This notebook creates a graph representation of a Git repository, where nodes are commits and edges connect parent and child commits (Git assigns these dependencies itself).


In [4]:
%matplotlib inline
from bigbang.archive import Archive
from bigbang import repo_loader;
from bigbang.git_repo import GitRepo;
import matplotlib.pyplot as plt
import networkx as nx
import pandas as pd

In [5]:
repo = GitRepo("..") #couldn't get get_repo to work, using the parent directory, bigbang itself, for data
full_info = repo.commit_data;


failed to add a commit because of an encoding error
failed to add a commit because of an encoding error

Nodes will be Commit objects. All we need for this representation is the HEXSHA ids to match parent and child commits.
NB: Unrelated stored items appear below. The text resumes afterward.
/-! ### The accounting -/

/-- What the receives, the reassemblies and the Command Unit hold, as the state has it. -/
structure SoleView where
  rx : PortNo → Receive
  active : PortNo → Bool
  ctxs : Vector Reassembly 32
  fifo : List EntryNo
  inHand : Option EntryNo

/-- The view of a state. -/
def State.soleView (s : State) : SoleView :=
  { rx := fun p => (s.port p).rx, active := fun p => (s.port p).rxActive, ctxs := s.rx.ctxs, fifo := s.cmd.fifo,
    inHand := s.cmd.inHand }

/-- The entries a view holds. -/
def SoleView.held (v : SoleView) : List EntryNo :=
  (allPorts.flatMap fun p => (v.rx p).held) ++ (allLevels.flatMap fun l => v.ctxs[l.val].held) ++
    (v.fifo ++ v.inHand.toList)

/-- How often an entry is referenced: by the levels, by the transmit sides of the ports, as a sole hold, and loosely in
the hand of the operation under way. -/
def references (lv : List EntryNo) (eg : PortNo → List EntryNo) (so L : List EntryNo) (e : EntryNo) : Nat :=
  lv.count e + (allPorts.flatMap eg).count e + so.count e + L.count e

/-- The holder counts of a table of entries agree with the references. -/
structure HoldersAgree (free : List EntryNo) (table : List (EntryNo × FrameEntry)) (lv : List EntryNo)
    (eg : PortNo → List EntryNo) (so L : List EntryNo) : Prop where
  keys : (free ++ table.map Prod.fst).Nodup
  counted : ∀ e f, table.lookup e = some f →
    f.holders = references lv eg so L e ∧ 1 ≤ f.holders ∧ f.holders ≤ 4
  inUse : ∀ e, 0 < references lv eg so L e → (table.lookup e).isSome = true
  alone : ∀ e ∈ so, references lv eg so L e = 1
  oneLevel : ∀ e, lv.count e ≤ 1
  onePlace : ∀ p e, (eg p).count e ≤ 1

/-- The accounting of a state within a step: `v` is its view, `so` are the sole holds, those of the view and of what an
operation has newly allocated, and `L` are the holds that have been taken from their holder and are about to be
released. -/
def State.Held (v : SoleView) (so L : List EntryNo) (s : State) : Prop :=
  s.soleView = v ∧
    HoldersAgree s.store.freeEntries s.store.entries s.levelHeld (fun p => (s.port p).egressHeld) so L

section
variable {free : List EntryNo} {table : List (EntryNo × FrameEntry)} {lv lv' : List EntryNo}
  {eg eg' : PortNo → List EntryNo} {so so' L L' : List EntryNo}

/-- Holds may move from place to place. -/
theorem HoldersAgree.recount (h : HoldersAgree free table lv eg so L)
    (hr : ∀ e, references lv' eg' so' L' e = references lv eg so L e) (ha : ∀ e ∈ so', references lv eg so L e = 1)
    (ho : ∀ e, lv'.count e ≤ 1) (hp : ∀ p e, (eg' p).count e ≤ 1) : HoldersAgree free table lv' eg' so' L' :=
  ⟨h.keys, fun e f hf => by rw [hr]; exact h.counted e f hf, fun e he => h.inUse e (by rw [← hr]; exact he),
    fun e he => by rw [hr]; exact ha e he, ho, hp⟩

/-- The table may change in anything but the numbers in use and the holder counts. -/
theorem HoldersAgree.retable {table' : List (EntryNo × FrameEntry)} (h : HoldersAgree free table lv eg so L)
    (hk : table'.map Prod.fst = table.map Prod.fst)
    (hl : ∀ e, (table'.lookup e).map FrameEntry.holders = (table.lookup e).map FrameEntry.holders) :
    HoldersAgree free table' lv eg so L := by
  refine ⟨by rw [hk]; exact h.keys, fun e f hf => ?_, fun e he => ?_, h.alone, h.oneLevel, h.onePlace⟩
  · have := hl e
    rw [hf] at this
    obtain ⟨g, hg, hh⟩ := Option.map_eq_some_iff.mp this.symm
    rw [← hh]
    exact h.counted e g hg
  · have := congrArg Option.isSome (hl e)
    rw [Option.isSome_map, Option.isSome_map] at this
    rw [this]
    exact h.inUse e he

theorem HoldersAgree.keys_nodup (h : HoldersAgree free table lv eg so L) : (table.map Prod.fst).Nodup :=
  (List.nodup_append.mp h.keys).2.1

/-- A free entry has no references. -/
theorem HoldersAgree.free_unreferenced (h : HoldersAgree free table lv eg so L) {e : EntryNo} (he : e ∈ free) :
    table.lookup e = none ∧ references lv eg so L e = 0 := by
  have hn : table.lookup e = none := by
    cases hl : table.lookup e with
    | none => rfl
    | some f =>
      have hm : e ∈ table.map Prod.fst := List.mem_map_of_mem (f := Prod.fst) (lookup_mem hl)
      exact absurd rfl ((List.nodup_append.mp h.keys).2.2 e he e hm)
  refine ⟨hn, ?_⟩
  by_contra hr
  have := h.inUse e (Nat.pos_of_ne_zero hr)
  rw [hn] at this
  cases this

end

theorem lookup_putEntry_same (t : List (EntryNo × FrameEntry)) (e : EntryNo) (f : FrameEntry) :
    (putEntry t e f).lookup e = some f := by
  induction t with
  | nil => simp [putEntry]
  | cons x t ih =>
    obtain ⟨d, g⟩ := x
    unfold putEntry
    split
    · simp
    · split
      · simp
      · next hd => simp only [List.lookup_cons, beq_eq_false_iff_ne.mpr hd, ih]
We also get the commit message to use as a label.


In [17]:
class Commit:
    def __init__(self, message, hexsha, parents):
        self.message = message
        self.hexsha = hexsha
        self.parents = parents
        
    def __repr__(self):
        return ' '.join(self.message.split(' ')[:4])
        #using the first four words of the commit message as the label

We create a list of commits from the commit_data Pandas dataframe.


In [18]:
def get_commits():
    commits = []
    
    for index, row in full_info.iterrows():
        commits.append(Commit(row["Commit Message"], row["HEXSHA"], row["Parent Commit"]))
        
    return commits

We use the list of commits to create our graph, creating edges wherever a parent is found.


In [19]:
def make_graph(nodes):
    G = nx.Graph()

    for node in nodes:
        for other in nodes:
            if other.hexsha in node.parents:
                G.add_edge(node, other)
                
    return G

In [20]:
nodes = get_commits()
G = make_graph(nodes)

plt.figure(3,figsize=(12,12)) 
pos = nx.spring_layout(G)
nx.draw(G, pos, font_size=8, with_labels = False)
nx.draw_networkx_labels(G, pos);



In [ ]: